Humans should be protecting all life on our planet, especially the animals as much as the air, water and land. All four things are living things that our planet needs to be healthy. There is so much cruelty going on - humans should be unified in taking care of all life instead of wasting time and lives on wars, hatred, discrimination, greed, murder, assaults,....  OK. I guess I went off the subject (the photo and article)a little bit. If I did not have to work for a living I would be an animal protection activist for sure. Things I care about a lot I tend to get carried away sometimes.


----------



## Don M. (Jan 3, 2016)

We live in the deep woods, about 3/4 mile off the highway, and I usually drive the gravel road at about 25MPH.  However, at dusk, and at night, I drop that to about 15 MPH....those deer have jumped out in front of me more times than I care to mention, and I sometimes only have a second or two warning that one is about to jump across the road.  I lost a good friend/coworker in Germany years ago when a deer jumped out in front of his Volkswagen Beetle...the deer slid right up that sloping hood and through the windshield, and mashed him.  I enjoy watching them grazing on the grass in the yard, but I sure wouldn't want to hit one with the car.


----------



## imp (Jan 3, 2016)

*Another Animal Hit*

*






Train collides with herd of elk in Montana, killing 23 animals

*A freight train charging through Montana at 60 miles-per-hour smashed into a herd of elk on Wednesday, killing 23 animals.
Officials said the animals could not be salvaged for human consumption. No one on the train was reported injured.
“Pretty much when a 60 mile-per-hour train hits an elk, they explode on impact and there’s not much left,” Sgt. Dave Loewen, a game warden with Fish and Wildlife, told the Independent Record. “It’s pretty devastating.”

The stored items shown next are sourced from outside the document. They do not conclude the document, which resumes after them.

/-- A line may stand in L1 beside others: within half of its lines, and within the ways of its set (spec/02 R46, R47). -/
def State.standsIn (s : State) (b : Block) (others : List Block) (kept : List Nat) (line : Nat) : Bool :=
  let k := s.core b.core
  let used := others.foldl (fun n x => n + x.buffered) 0 + kept.length
  let asid := s.asidOf b.lid
  decide (used < k.l1Lines / 2) &&
  (decide (used < 8) ||
    decide (s.waysHeld b.core (k.l1Set asid line) others + (kept.filter fun n => k.l1Set asid n == k.l1Set asid line).length < 8))

/-- The buffered lines of a block on its new core: they stand in its L1 as far as there is room; beyond that a wave's line goes to its own
shadow log (R88), and a block's to the log of the wave that made it, or, where that has retired or is full, to the first with
room. DESIGN CHOICE (log 24): with no log line left it stands in its maker's log beyond the 1,024. -/
def State.settleBuffers (s : State) (b : Block) : Block :=
  let others := (s.residents b.core).filter fun x => !(x.lid == b.lid && x.rank == b.rank)
  let gang := (s.gangOf? b).elim [] (·.buf)
  (b.standing.foldl (fun (x : Block × List Nat) p =>
    let (b, kept) := x
    let (own, line) := p
    if s.standsIn b others kept line.line then (b, line.line :: kept)
    else
      let logged := match own with
        | some n => line.inLog gang [b] (b.rank, n)
        | none => (line.toLog gang [b]).getD (line.inLog gang [b] line.maker)
      (b.putLine logged own, kept)) (b, [])).1

/-- The lines that stand in L1 take ways of their sets: clean lines leave for them. -/
def State.makeWays (s : State) (b : Block) : State :=
  b.bufferLines.foldl (fun s line => s.l1Make b.core (s.asidOf b.lid) line (s.residents b.core)) s

/-- Release the waits that a barrier stop kept (R303, R305, R355). -/
def Block.releaseStop (b : Block) : Block :=
  match b.stopBar with
  | some (bar, p) => { b.releaseWaits bar p with stopped := false, stopBar := none }.wake
  | none => { b with stopped := false }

http://www.foxnews.com/us/2016/01/03/train-collides-with-herd-elk-in-montana-killing-23-animals.html


----------



## Shalimar (Jan 3, 2016)

Wow, I could really have done without seeing this. Ewwww.


----------



## imp (Jan 3, 2016)

Shalimar said:


> Wow, I could really have done without seeing this. Ewwww.



I suppose I could have only shown a link. Sorry, Shali. The reality is excruciating, I know. Elk are huge animals, often weighing way over 1000 lbs., sometimes over 2000. I tried to visualize how they lined up on the track, happy to stand in minimal snow, as the spokesman said. In that fashion, the ones farthest from the first-hit had no idea that something impossible to deal with was blasting into them. Descriptive text, but I wanted to understand how so many....

I still don't.   imp


----------



## Manatee (Jan 4, 2016)

The road through and to Oatman is narrow, crooked and up and down.  There is no justification for going that fast.

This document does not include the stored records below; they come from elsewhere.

-- ==== Sys2Proof/Machine/Commands.lean ====
section
/-!
DEFINITION. The tenant's queue commands but for LAUNCH and migration (spec/18 R329, R331, R362, R363): copies, contexts and shares,
invalidations, dirty tracking, fault service, the debugger and keys. Their operands stand as log 14 says.
-/

namespace Sys2Proof.Machine

/-! ### COPY (R362, spec/03 R57, R65, R66) -/

/-- The copy job of a COPY command: linear, at D, for no wave. DESIGN CHOICE (log 71): its engine is the one that serves tag 0 of
cluster 0. -/
def State.copyJob (s : State) (c : CmdSrc) (ctx : Nat) (dst src len : DWord) : State :=
  let s := s.tick
  let n := len.toNat
  let j : Job :=
    { id := s.stamp, wave := none, cmd := some c, ctx := ctx, tenant := c.fn, pc := 0, core := 0, pipe := 0, tag := 0,
      kind := .linear .d dst src n (overlaps dst src n) false 0 0, row := 0, stage := [], after := [], stop := none, told := false,
      engine := s.copyEngine c.fn 0 0 }
  { s with jobs := s.jobs ++ [j] }.finishJob j.id

def execCopy (c : CmdSrc) (dst src len : DWord) (s : State) : Host.Outcome State Fault Refusal :=
  s.command c false opCopy fun s =>
    let n := (s.cmdQueue c.fn c.q).ctx
    if (s.ctx? c.fn n).isNone || decide (2 ^ 40 ≤ len.toNat) then .done s eBadCmd 0
    else if (s.tenant c.fn).own.engines == 0 then .done s eNoCopyEng 0
    else .later (s.copyJob c n dst src len)

/-! ### Contexts (R331) -/

/-- The 16 words of a descriptor as memory holds them. -/
def State.readDesc (s : State) (a : Nat) : List DWord := (List.range 16).map fun i => mem64 s.mem (a + 8 * i)

/-- Reserved bits of a descriptor are zero; words 8 and 9 are checked at each launch (R309). -/
def descOk (d : List DWord) : Bool :=
  (d.getD 0 0).toNat / 2 ^ 16 == 0 && (d.getD 5 0).toNat / 2 ^ 16 == 0 && (d.drop 12).all (· == 0)

/-- A context as CTXCREATE leaves it: no core in its share, the whole deck pool, the shortest slice, an empty table until a launch
begins. -/
def newCtx (fn n : Nat) (at_ : Nat) (d : List DWord) : Ctx :=
  { tenant := fn, num := n, desc := d, descAt := at_, table := [], hentry := d.getD 8 0, h1 := d.getD 9 0, cores := [],
    caps := [], poolBase := (d.getD 6 0).toNat, poolSize := (d.getD 7 0).toNat, slice := 65536, credit := 0, turn := false,
    spent := false, pool := [], shadow := [], hinted := [], sharing := none }

def execCtxcreate (c : CmdSrc) (ctx : Nat) (desc : DWord) (s : State) : Host.Outcome State Fault Refusal :=
  s.command c false opCtxCreate fun s =>
    let d := s.readDesc desc.toNat
    let x := newCtx c.fn ctx desc.toNat d
    let taken := (s.ctx? c.fn ctx).isSome || s.ctxs.any fun y => y.tenant == c.fn && y.asid == x.asid
    if taken || decide (4096 ≤ ctx) || desc.toNat % 128 != 0 || !descOk d then .done s eBadCmd 0
    else .done { s with ctxs := x :: s.ctxs } eOk 0

/-- Whether a context has a launch or a copy that is not over. -/
def State.ctxBusy (s : State) (x : Ctx) : Bool :=
  !(s.launchesOf x.tenant x.num).isEmpty || s.jobs.any (fun j => j.tenant == x.tenant && j.ctx == x.num) || x.sharing.isSome

def execCtxdestroy (c : CmdSrc) (ctx : Nat) (s : State) : Host.Outcome State Fault Refusal :=
  s.command c false opCtxDestroy fun s =>
    match s.ctx? c.fn ctx with
    | none => .done s eBadCmd 0
    | some x =>
      if s.ctxBusy x then .done s eBusy 0
      else .done ({ s with ctxs := s.ctxs.filter fun y => !(y.tenant == x.tenant && y.num == x.num) }.settleTurn c.fn) eOk 0

/-! ### SHARE (spec/04 R84, R87; spec/16 R302; spec/23 R355, R356) -/

/-- The resident blocks of a context that its share no longer holds: those on cores it has lost, and on each core the ones beyond its
caps. DESIGN CHOICE (log 27): of the blocks of a core the ones placed earlier stay, as far as the core's cap holds them. -/
def State.outOfShare (s : State) (x : Ctx) : List Block :=
  let mine := (s.blocksOf x.tenant x.num).filter fun b => b.place == .resident
  (mine.foldl (fun (k : List Block × List Block) b =>
    let here := k.1.filter fun y => y.core == b.core
    if x.cores.contains b.core && ((s.use here).add (s.blockNeed b)).le (x.capsOf b.core) then (k.1 ++ [b], k.2) else (k.1, k.2 ++ [b]))
    ([], [])).2

/-- A wave waits in BARW or BARS (R355). -/
def Wave.atBarrier (w : Wave) : Bool :=
  w.alive != 0 && match w.wait with
    | some (.barw _ _) | some .phase => true
    | _ => false

/-- Mark a unit to move; a block of which some wave waits at a barrier has a window. -/
def State.markMove (s : State) (b : Block) : State :=
  (s.unitOf b).foldl (fun (s : State) x => match s.block? x.lid x.rank with
    | some x => if x.moveWanted then s else s.setBlock { x with moveWanted := true, window := x.waves.any (·.atBarrier) }
    | none => s) s

/-- Set a share and mark what must move; SHARE completes once nothing of it is still to move. -/
def State.setShare (s : State) (c : CmdSrc) (x : Ctx) : State :=
  let s := s.setCtx { x with sharing := some c }
  let s := (s.outOfShare x).foldl (fun s b => s.markMove b) s
  (s.settleShare x.tenant x.num).settleTurn x.tenant

def execShare (c : CmdSrc) (ctx : Nat) (coreSet : List Nat) (caps : List Caps) (poolBase poolSize : DWord) (slice : Nat) (s : State) :
    Host.Outcome State Fault Refusal :=
  s.command c false opShare fun s =>
    match s.ctx? c.fn ctx with
    | none => .done s eBadCmd 0
    | some x =>
      if decide (slice < 65536) || decide (2 ^ 32 ≤ slice) || coreSet.any (fun k => decide (288 ≤ k)) || caps.length != coreSet.length then
        .done s eBadCmd 0
      else if x.sharing.isSome then .wait
      else
        .later (s.setShare c { x with cores := coreSet, caps := caps, poolBase := poolBase.toNat, poolSize := poolSize.toNat,
                                      slice := slice })

/-! ### Invalidations (spec/01 R20, R26; spec/15 R281) -/

/-- Lines of an address space that satisfy p leave every level, dirty ones written back (R20, R26). -/
def State.dropLines (s : State) (t asid : Nat) (p : Nat → Bool) : State :=
  let s := s.leaveL2 fun l => !l.phys && l.tenant == t && l.asid == asid && p l.line
  let stays (l : CoreLine) : Bool := !(l.tenant == t && l.asid == asid && p l.line)
  { s with cores := s.cores.map fun k => { k with l1 := k.l1.filter stays, icache := k.icache.filter stays } }

/-- Waves run on from the instruction lines they execute from, though their page is invalidated (R26). -/
def State.runOnFrom (s : State) (t asid : Nat) (p : Nat → Bool) : State :=
  { s with blocks := s.blocks.map fun b =>
      { b with waves := b.waves.map fun w =>
          { w with runOn := ((s.core b.core).icache.filter fun l => l.tenant == t && l.asid == asid && p l.line &&
                              w.groups.any fun g => lineNo g.pc == l.line) ++ w.runOn } } }

def execReginval (c : CmdSrc) (ctx : Nat) (region : BitVec 8) (s : State) : Host.Outcome State Fault Refusal :=
  s.command c false opRegInval fun s =>
    match s.ctx? c.fn ctx with
    | none => .done s eBadCmd 0
    | some x => .done (s.dropLines x.tenant x.asid fun line => ridOf line == region.toNat) eOk 0

/-- A line of a page, and a translation that meets it. -/
def inPage (va size line : Nat) : Bool := 64 * lineVa line / size == va / size

def TlbEntry.meets (e : TlbEntry) (va size : Nat) : Bool :=
  decide (e.base < va / size * size + size) && decide (va / size * size < e.base + 2 ^ e.log)

/-- A held write goes to the page's owner as the tables name it now (spec/18 R339): line by line, the masked bytes of a first or last
line only. -/
def State.reroute (s : State) (x : Ctx) (line : Nat) (h : HeldPacket) : State :=
  let ops := bytesNat h.sent.packet.ops
  let mask (i : Nat) : ByteMask :=
    let m := if i == 0 then ops / 2 ^ 16 % 2 ^ 64 else if i + 1 == h.sent.packet.lines.length then ops / 2 ^ 80 % 2 ^ 64 else 0
    if m == 0 then BitVec.allOnes 64 else BitVec.ofNat 64 m
  let sick := h.sent.packet.poison.toNat + bytesNat (h.sent.packet.ops.take 2) % 2 ^ 16 * 2 ^ 20
  let w : Writer := match h.sent.wave with
    | some r => { lvl := .s, lid := some r.lid, block := r.rank, wave := r.wave, gang := 0, engine := false, job := h.sent.job }
    | none => { lvl := if h.sent.lid.isSome then .s else .d, lid := h.sent.lid, block := 0, wave := 0, gang := 0, engine := true,
                job := h.sent.job }
  let s := match h.sent.settles with
    | some id => { s with unsettled := s.unsettled.filter fun u => u.id != id }
    | none => s
  h.sent.packet.lines.zipIdx.foldl (fun (s : State) d =>
    (s.writeD x { w with poison := sick / 2 ^ d.2 % 2 == 1 } (lineNo (ptrAdd (linePtr line) (64 * d.2 : Nat))) (mask d.2) d.1).1) s

/-- The first line of a write of a context's page. -/
def SentPacket.inPage (sp : SentPacket) (x : Ctx) (va size : Nat) : Option Nat :=
  match sp.va with
  | some (n, line) => if n == x.num && Machine.inPage va size line then some line else none
  | none => none

/-- The writes of a page that ports which are down have sent and not had acknowledged: they go elsewhere too, and what stays of them in the
replay buffer keeps its place in the sequence and nothing else (log 73). -/
def State.takeDead (s : State) (x : Ctx) (va size : Nat) : State × List HeldPacket :=
  let dead := (List.range 8).filter fun n => (s.port n).state == 0 && (s.tenant x.tenant).own.ports.getLsbD n
  let mine (sp : SentPacket) : Bool := (sp.inPage x va size).isSome
  let took := dead.flatMap fun n => ((s.port n).buffer.filter mine).map fun sp =>
    ({ tenant := x.tenant, peer := (s.port n).far.toNat, sent := sp } : HeldPacket)
  let leave (sp : SentPacket) : SentPacket :=
    if mine sp then { packet := sp.packet, job := none, lid := none, va := none } else sp
  (dead.foldl (fun s n => s.setPort n { s.port n with buffer := (s.port n).buffer.map leave }) s, took)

The burros are why people visit Oatman.


----------



## AZ Jim (Jan 4, 2016)

imp said:


> I suppose I could have only shown a link. Sorry, Shali. The reality is excruciating, I know. Elk are huge animals, often weighing way over 1000 lbs., sometimes over 2000. I tried to visualize how they lined up on the track, happy to stand in minimal snow, as the spokesman said. In that fashion, the ones farthest from the first-hit had no idea that something impossible to deal with was blasting into them. Descriptive text, but I wanted to understand how so many....
> 
> I still don't.   imp


You are thinking Moose.  Elk get to as much as 800 but most are in the 600# range.  I used to have both Elk and Moose right in the drive of my cabin in the mountains of Idaho.  I have also had fun feeding the downtown Oatman Burros.  They are prolific beggars.


----------



## imp (Jan 4, 2016)

Manatee said:


> *The road through and to Oatman is narrow, crooked and up and down*.  There is no justification for going that fast.
> 
> The burros are why people visit Oatman.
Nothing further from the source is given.